Aujourd'hui, même sur des projets qui font consensus, on dépense des dizaines de millions d'euros en conseils juridiques, en commissions diverses et en contrôles, pour se prémunir de tout recours. Entre un excès de protection environnementale et un développement local trop important, il faut trouver un juste équilibre. Je ne pense pas que nos concitoyens soient favorables à l'idée de vivre dans un écrin splendide pour y crever de faim !

Mettre en place une concertation régionale pour définir en commun une orientation, une vision et un contrôle du développement économique me semble être une bonne démarche. À condition d'y associer tous les services de l'État, parce que bien souvent les problèmes viennent de là !

Il faut éviter également de se perdre dans des démarches de concertation à n'en plus finir, qui engendrent des pertes d'argent et de temps considérables, pour un résultat parfois médiocre. La concertation n'a pas empêché le projet portuaire de Port-la-Nouvelle d'être retardé par les recours intempestifs de quelques illuminés.

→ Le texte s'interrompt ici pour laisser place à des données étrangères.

/-- Is the next row ready: read at least 4 cycles before (R81)? -/
def ArrayJob.ready (j : ArrayJob) (q clk : Nat) : Bool :=
  let p := j.at q
  match p.reads[p.enteredAt.length]? with
  | some (t, _) => decide (t + 4 ≤ clk + 1)
  | none => false

/-- Is the next row not ready because its read was refused: it would be, had its first request been granted (Table 3.7)? -/
def ArrayJob.lateByRefusal (j : ArrayJob) (q clk : Nat) : Bool :=
  let p := j.at q
  j.toEnter q &&
  (match p.reads[p.enteredAt.length]?, p.asked with
   | some (t, f), _ => decide (f + 4 ≤ clk + 1) && decide (clk + 1 < t + 4)
   | none, some f => decide (f + 4 ≤ clk + 1)
   | none, none => false)

/-- Does a W16 row that entered in the last unfrozen cycle occupy quarter q (R81)? -/
def Core.occupied (k : Core) (q : Nat) : Bool :=
  k.mx.passing.any fun j => k.opClass j.op == 2 && j.takes q &&
    (match (j.at q).enteredAt.getLast? with | some u => u + 1 == tabGet 0 k.mx.unfrozen (clockKey j q) | none => false)

/-- Does such a row keep the instruction from letting one enter: in any quarter that it feeds together with q (R81, R84)? -/
def Core.blocked (k : Core) (j : ArrayJob) (q : Nat) : Bool := (j.span q).any k.occupied

/-- Has the next row of an mx.ew whose X and Y lie in one bank, which is ready, its A_BANK freeze still to cost: one for each row, also where
the row before it occupies the array meanwhile (R74; DEDUCED, log entry 11)? -/
def Core.owes (k : Core) (j : ArrayJob) (q : Nat) : Bool :=
  let n := (j.at q).enteredAt.length
  decide ((j.at q).paid ≤ n) && j.toEnter q && j.ready q k.mx.clk &&
    (match k.stepBanks j.op q n with | (x, y) => y == some x)

/-- The category of this cycle of quarter q, were no due result refused: the first cause in the order of Table 3.7, else ACTIVE or
IDLE (R83, R84). -/
def Core.category (k : Core) (q : Nat) (withheld : Bool) : Cycle :=
  match k.mx.current q with
  | none => .idle
  | some j =>
    if withheld then .cap
    else if k.bWaits j && j.toEnter q then .bWait
    else if !k.blocked j q && (j.lateByRefusal q k.mx.clk || k.owes j q) then .aBank
    else if k.blocked j q || (j.toEnter q && j.ready q k.mx.clk) then .active
    else .idle

/-- Was a due result of the quarter refused in this cycle? One of an mx.accld counts too: it freezes the instruction behind it (DESIGN
CHOICE, log entry 11). -/
def MxState.refused (m : MxState) (q : Nat) : Bool := m.jobs.any fun j => j.takes q && (j.at q).accRefused

/-- The category that this cycle counts: ACC_BANK comes after the other causes, and only while an instruction passes rows through
the array; a refusal in any quarter freezes all that the instruction moves together (R83, R84, Table 3.7). -/
def Core.counted (k : Core) (q : Nat) (withheld : Bool) : Cycle :=
  let c := k.category q withheld
  match k.mx.current q with
  | some j => if !c.freezes && (j.span q).any k.mx.refused then .accBank else c
  | none => c
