/-- A command completes at once. -/
def State.endCmd (s : State) (h : CmdHdr) (opcode : BitVec 8) (i : BitVec 32) (status : Code) (info : Word) : State :=
  s.finish h.part.val i opcode h.flags h.tag h.vector status info

/-- A command that goes on after its start. -/
def State.addCmd (s : State) (h : CmdHdr) (opcode : BitVec 8) (i : BitVec 32) (k : CmdKind) : State :=
  s.modPart h.part.val fun x =>
    { x with cmds := x.cmds ++ [⟨i, opcode, h.flags, h.tag, h.vector, k, x.nextCmd⟩], nextCmd := x.nextCmd + 1 }

/-- WRONG_STATE is counted. -/
def State.wrongState (s : State) (h : CmdHdr) (opcode : BitVec 8) (i : BitVec 32) : State :=
  (s.modPart h.part.val (·.bump 1)).refuseCmd h opcode i Code.wrongState

/-- The states in which a command other than BIND, RESTORE and RESET may be legal (Table 8.4). -/
def PState.isBound : PState → Bool
  | .ready | .running | .faulted => true
  | _ => false

/-- The next command of a ring starts: the consumer advances; a malformed record completes with TRANSLATE_ERROR, one that is illegal
in the state with WRONG_STATE and no other effect (R195), and any other acts; in Idle one that needs Run returns the device to it
(R368). -/
def State.startCmd (s : State) (h : CmdHdr) (opcode : BitVec 8) (bad : Bool) (legal : Part → Bool)
    (act : State → BitVec 32 → State) : Host.Outcome State Fault Refusal :=
  let opcode := h.badOp.getD opcode
  if !s.ringReady h opcode then .next s
  else
    let i := (s.part h.part.val).consumer
    let s := s.modPart h.part.val fun x => { (x.bump 0) with consumer := x.consumer + 1 }
    let needsRun := (s.power.state == .idle || s.power.target == .idle) && runsKernels opcode
    if h.reserved || h.badOp.isSome || 16 ≤ h.flags.toNat || bad then .next (s.refuseCmd h opcode i Code.translateError)
    else if !legal (s.part h.part.val) then .next (s.wrongState h opcode i)
    else if needsRun && s.security.lifecycle == .retired then .next (s.refuseCmd h opcode i Code.securityDenied)
    else .next (act (if needsRun then s.returnsToRun else s) i)

/-! ## Simple commands -/

/-- NOP. -/
def execNop (h : CmdHdr) (s : State) : Host.Outcome State Fault Refusal :=
  s.startCmd h 0x00 false (fun _ => true) fun s i => s.endCmd h 0x00 i Code.ok 0

/-- TIMESTAMP. -/
def execTimestamp (h : CmdHdr) (s : State) : Host.Outcome State Fault Refusal :=
  s.startCmd h 0x0E false (fun _ => true) fun s i => s.endCmd h 0x0E i Code.ok s.lineTime

/-- A fresh 256-bit key (R362). -/
def freshKey (n : Nat) : BitVec 256 :=
  Config.freeWord n ++ Config.freeWord (n + 1) ++ Config.freeWord (n + 2) ++ Config.freeWord (n + 3)

/-- Every cached translation of the partition is gone, those of a parked context too (R234). -/
def Part.noCached (x : Part) : Part := { x with tlb := [], parked := x.parked.map fun k => { k with tlb := [] } }

/-- BIND: a context with no slot loaded, its sync state at zero and no cached translation (R197, R234, R250, R267, R362); a context
boundary. -/
def execBind (h : CmdHdr) (ctx : BitVec 16) (root : Word) (s : State) : Host.Outcome State Fault Refusal :=
  s.startCmd h 0x01 false (fun x => x.state == .idle) fun s i =>
    let key := freshKey s.freeCtr
    let s := (s.ticks 4).modPart h.part.val fun x =>
      { x.noCached with
        state := .ready, bound := some ⟨ctx, root⟩, slots := [], sync := Sync.zero, frozen := false, context := ctx, key := some key,
        lostAValid := x.lostAValid && x.lostA != ctx, lostBValid := x.lostBValid && x.lostB != ctx }
    (s.contextBoundary h.part.val).endCmd h 0x01 i Code.ok 0

/-- UNBIND: the context's slots are unloaded, every cached translation discarded, a generation abandoned. A host WAIT in progress goes on, and
after a BIND it watches the next context's baton (DESIGN CHOICE, log entry 17: Table 8.6 has no column for UNBIND). -/
def execUnbind (h : CmdHdr) (s : State) : Host.Outcome State Fault Refusal :=
  s.startCmd h 0x02 false (fun x => x.state == .ready) fun s i =>
    let s := s.abandonGen h.part.val Code.ownerLost
    let s := s.modPart h.part.val fun x => { x.noCached with state := .idle, bound := none, slots := [], key := none }
    s.endCmd h 0x02 i Code.ok 0

/-! ## LOAD, TRANSLATION_COMPLETE, UNLOAD (R191, R195, R197) -/

/-- Does a launch of the bound context that runs or is pending use the slot (R195)? -/
def Part.slotUsed (x : Part) (slot : Nat) : Bool :=
  x.cmds.any fun k => match k.kind with | .launch l => l.slot == slot | _ => false

/-- The image that LOAD reads from device memory: the header, then its words when the code area has room for them. -/
def State.readImage (s : State) (p : Nat) (src codeBytes : Nat) : State × MemRes (List Byte) :=
  match s.ctxRead p src 32 with
  | (s, .ok hd) =>
    let wc := imageNat hd 12 4
    if codeBytes < 16 * wc + 4096 then (s, .ok hd)
    else
      match s.ctxRead p (src + 32) (8 * wc) with
      | (s, .ok bs) => (s, .ok (hd ++ bs))
      | r => r
  | r => r
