/-- Does the device take the twin's securing records of a partition, which has an extent here (R320)? -/
def State.takesRecords (s : State) (p : Nat) : Bool := s.servesTwin && (s.part p).sec.sizeGib != 0

/-! ## Restoring (R330 to R332) -/

/-- Is the restore verified by digest: the roster's count is below VERIFY_THRESHOLD, or no check value was recorded (R331)? -/
def State.byDigest (s : State) (loss : F32) : Bool :=
  decide (s.roster.entries.length < s.twin.threshold.toNat) || loss == 0x7FC00000#32

/-- A change of the restore in progress. -/
def State.modRest (s : State) (p : Nat) (f : Rest → Rest) : State := s.modSec p fun x => { x with rest := x.rest.map f }

/-- The commit record comes, with the slot it stands in, or none of the kind requested. -/
def State.restoreCommit (s : State) (p : Nat) (slotB : Bool) (data : List Byte) : State :=
  if data.isEmpty then s.restoreEnds p Code.wrongState (s.part p).sec.verify .idle
  else
    let loss : F32 := BitVec.ofNat 32 (recNat data 28 4)
    let units := recNat data 24 4
    let s := s.modRest p fun r => { r with record := memWrite [] 0 data, slotB := slotB, units := units, written := [], table := none }
    s.modSec p fun x => { x with unitsLeft := BitVec.ofNat 32 units, verifyReplay := !s.byDigest loss }

/-- A data unit that the digest table lists is written at its recorded address, or the restore ends at it: PAGE_FAULT where its address
lacks translation or permission, before POISON (R330), and at FENCED where no path remains to it (R247). Units travel on two ports, and come in any order. -/
def State.restoreUnit (s : State) (p : Nat) (r : Rest) (table : Mem) (i : Nat) (data : List Byte) (poison : Bool) : State :=
  if setHas r.written i || r.units ≤ i then s
  else
    let a := memNat table (64 * i + 32) 8 % 2 ^ 48
    let verify := (s.part p).sec.verify
    match s.xlatAll p true (piecesOf a unitBytes) with
    | (s, .fail _ _) => s.restoreEnds p Code.pageFault verify .idle
    | (s, .ok _) =>
      if poison then s.restoreEnds p Code.poison verify .idle
      else if !(s.part p).sec.verifyReplay && memRead table (64 * i) 32 != digestBytes (sha256 data) then
        s.restoreEnds p Code.poison 3 .idle
      else match s.ctxWrite p a (data.take unitBytes) false with
        | (s, .ok ()) =>
          (s.modRest p fun r => { r with written := setAdd r.written i }).modSec p fun x => { x with unitsLeft := x.unitsLeft - 1 }
        | (s, .fail status _) => s.restoreEnds p status verify .idle

/-- A data unit comes; one that overtakes the digest table waits for it. -/
def State.unitComes (s : State) (p : Nat) (r : Rest) (i : Nat) (data : List Byte) (poison : Bool) : State :=
  match r.table with
  | some t => s.restoreUnit p r t i data poison
  | none => s.modRest p fun r => { r with early := r.early ++ [(i, data, poison)] }

/-- The digest table comes: poisoned data ends the restore with POISON, and so does a table that, under digest verification, does not
match the record's TABLE_DIGEST; then the units that were early are written (R330, R332). -/
def State.restoreTable (s : State) (p : Nat) (r : Rest) (data : List Byte) (poison : Bool) : State :=
  let want := memRead r.record 48 32
  if poison then s.restoreEnds p Code.poison (s.part p).sec.verify .idle
  else if !(s.part p).sec.verifyReplay && want != digestBytes (sha256 (data.take (64 * r.units))) then
    s.restoreEnds p Code.poison 3 .idle
  else
    let t := memWrite [] 0 data
    r.early.foldl (fun s u =>
      match (s.part p).sec.rest with
      | some r => s.restoreUnit p r t u.1 u.2.1 u.2.2
      | none => s) (s.modRest p fun r => { r with table := some t, early := [] })

/-- Is a run of far memory of no use to a reader: poisoned, or past every path that remains (R247; DEDUCED, log entry 12)? -/
def State.farSpoilt (s : State) (p a n : Nat) : Bool := s.spoilt a n || !(List.range 4).any fun j => s.reachesAll (ioJunction p + j) a n

/-- The twin asks for a generation of its partition (R330): the commit record, the digest table and the data units go to it, or an empty
commit record where the slots hold none of the kind. -/
def State.sendReplica (s : State) (p : PartId) (older : Bool) : State :=
  match s.slotFor p.val older with
  | none => s.sendTwin 0 (.restoreCommit p false [])
  | some b =>
    let x := (s.part p.val).sec
    let record := s.devBytes (x.slotAt b) 128
    let units := recNat record 24 4
    let t := x.tableAt b
    let s := (s.sendTwin 0 (.restoreCommit p b record)).sendTwin 0 (.restoreTable p (s.devBytes t (64 * units)) (s.farSpoilt p t (64 * units)))
    (List.range units).foldl (fun s i =>
      let a := x.unitAt b i
      s.sendTwin i (.restoreUnit p i (s.devBytes a unitBytes) (s.farSpoilt p a unitBytes))) s

/-- A write of a generation is acknowledged on the port it came on (R325). -/
def State.ackTwin (s : State) (n : Nat) (p : PartId) : State := s.putMsg n 5 s.lineTime (.twinAck p)

/-- A securing record of the twin writes into a replica slot and is acknowledged. One that no path from the port leads to far memory is
neither written nor acknowledged (R247; DEDUCED, log entry 12). -/
def State.farRecord (s : State) (n : Nat) (p : PartId) (a : Nat) (data : List Byte) (after : State → State) : State :=
  if s.reachesAll (portJunction n) a data.length then (after (s.farWrite a data)).ackTwin n p else s

/-- A securing record comes for a partition with its extent here: into a slot's commit record, digest table or data units; data that does not
fit there is not written (R321). -/
def State.securingRecord (s : State) (n : Nat) (r : TwinRec) : State :=
  let refresh (p : PartId) (s : State) : State := s.refreshRepl p.val
  match r with
  | .clear p b => s.farRecord n p ((s.part p.val).sec.slotAt b) (List.replicate 128 0) (refresh p)
  | .commit p b data => s.farRecord n p ((s.part p.val).sec.slotAt b) (data.take 128) (refresh p)
  | .unit p b i data =>
    let x := (s.part p.val).sec
    if i < extentUnits x.sizeGib.toNat then s.farRecord n p (x.unitAt b i) (data.take unitBytes) id else s.ackTwin n p
  | .digest p b i data =>
    let x := (s.part p.val).sec
    if 64 * i + data.length ≤ unitBytes * x.tableUnits then s.farRecord n p (x.tableAt b + 64 * i) data (refresh p) else s.ackTwin n p
  | _ => s

/-- A restore record comes for a restore in progress. -/
def State.restoreRecord (s : State) (r : TwinRec) (x : Rest) : State :=
  match r with
  | .restoreCommit p b data => s.restoreCommit p.val b data
  | .restoreTable p data poison => s.restoreTable p.val x data poison
  | .restoreUnit p i data poison => s.unitComes p.val x i data poison
  | _ => s

/-- TWIN_RECORD_RECEIVE: a record comes on a twin port that is UP: a securing record writes into a replica slot of this device and is
acknowledged, a restore record into the partition that is being restored, and a request is answered from the slots, by a device without
an extent for the partition too. -/
def execTwinRecordReceive (n : PortId) (r : TwinRec) (s : State) : Host.Outcome State Fault Refusal :=
  match r with
  | .clear p .. | .unit p .. | .digest p .. | .commit p .. => .next (if s.twinUp n.val && s.takesRecords p.val then s.securingRecord n.val r else s)
  | .restoreCommit p .. | .restoreTable p .. | .restoreUnit p .. =>
    match (s.part p.val).sec.rest with
    | some x => .next (if s.twinUp n.val && s.paired then (s.modRest p.val fun y => { y with sent := s.twinDeadline }).restoreRecord r x else s)
    | none => .next s
  | .restoreRequest p older => .next (if s.twinUp n.val && s.servesTwin then s.sendReplica p older else s)

/-- A restore is requested: refused with WRONG_STATE, or begun: the twin is asked for the generation (R330). -/
def State.beginRestore (s : State) (p : Nat) (older : Bool) : State :=
  let x := s.part p
  if x.state != .ready || s.partHeld p || !s.paired || x.sec.gen.isSome || x.sec.rest.isSome then
    let s := s.modSec p fun y => { y with restoreStatus := Code.wrongState }
    s.log 4 Code.wrongState (some p) 0 0 ((s.part p).sec.verify.setWidth 32)
  else
    (s.modSec p fun y => { y with rest := some ⟨older, [], false, none, 0, [], [], s.twinDeadline⟩, phase := .restoring, verify := 0 }).sendTwin 0
      (.restoreRequest (partNo p) older)

/-- SEC_RESTORE. -/
def execSecRestore (p : PartId) (s : State) : Host.Outcome State Fault Refusal := .next (s.beginRestore p.val false)

/-- RESTORE_OLDER. -/
def execRestoreOlder (p : PartId) (s : State) : Host.Outcome State Fault Refusal := .next (s.beginRestore p.val true)

/-- RESTORE_COMPLETE: every unit is written; verified by digest the state has passed, by replay it waits for the replayed value. The twin's
current generation is the one restored, or the other when the older was asked for. -/
def execRestoreComplete (p : PartId) (s : State) : Host.Outcome State Fault Refusal :=
  match (s.part p.val).sec.rest with
  | none => .next s
  | some r =>
    if r.record = [] || r.table.isNone || r.written.length != r.units then .next s
    else
      let step : Word := BitVec.ofNat 64 (memNat r.record 16 8)
      let replay := (s.part p.val).sec.verifyReplay
      let s := s.modSec p.val fun x =>
        { x with commitStep := step, commitGen := BitVec.ofNat 64 (memNat r.record 8 8), heldB := some (r.slotB != r.older), heldKnown := true,
                 replayStep := step, replayLoss := BitVec.ofNat 32 (memNat r.record 28 4) }
      .next (if replay then s.restoreEnds p.val Code.ok 1 .awaitReplay else s.restoreEnds p.val Code.ok 2 .idle)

Sans parler de l'excès et de l'instabilité des règles, qui menacent sans cesse les projets d'aménagement. Le principal problème de la France réside dans sa volonté d'être en concurrence, sur les questions littorales, avec des pays comme l'Espagne ou l'Italie, qui n'ont pas une réglementation aussi stricte.

Je rappelle que les côtes du Languedoc-Roussillon n'ont pas été abîmées par les élus locaux, mais par l'État. Tous les projets de constructions hérétiques, comme La Grande-Motte, ont directement été portés par l'État. Et c'est ensuite sur les collectivités que l'État fait peser sa réglementation, au nom d'une protection de l'environnement qu'il a lui-même omis de respecter !

Je souhaite vraiment insister sur la formation des fonctionnaires, qui doivent accepter de prendre des risques dans l'intérêt global du territoire, au lieu de mesurer sans cesse les éventuelles conséquences sur leur carrière.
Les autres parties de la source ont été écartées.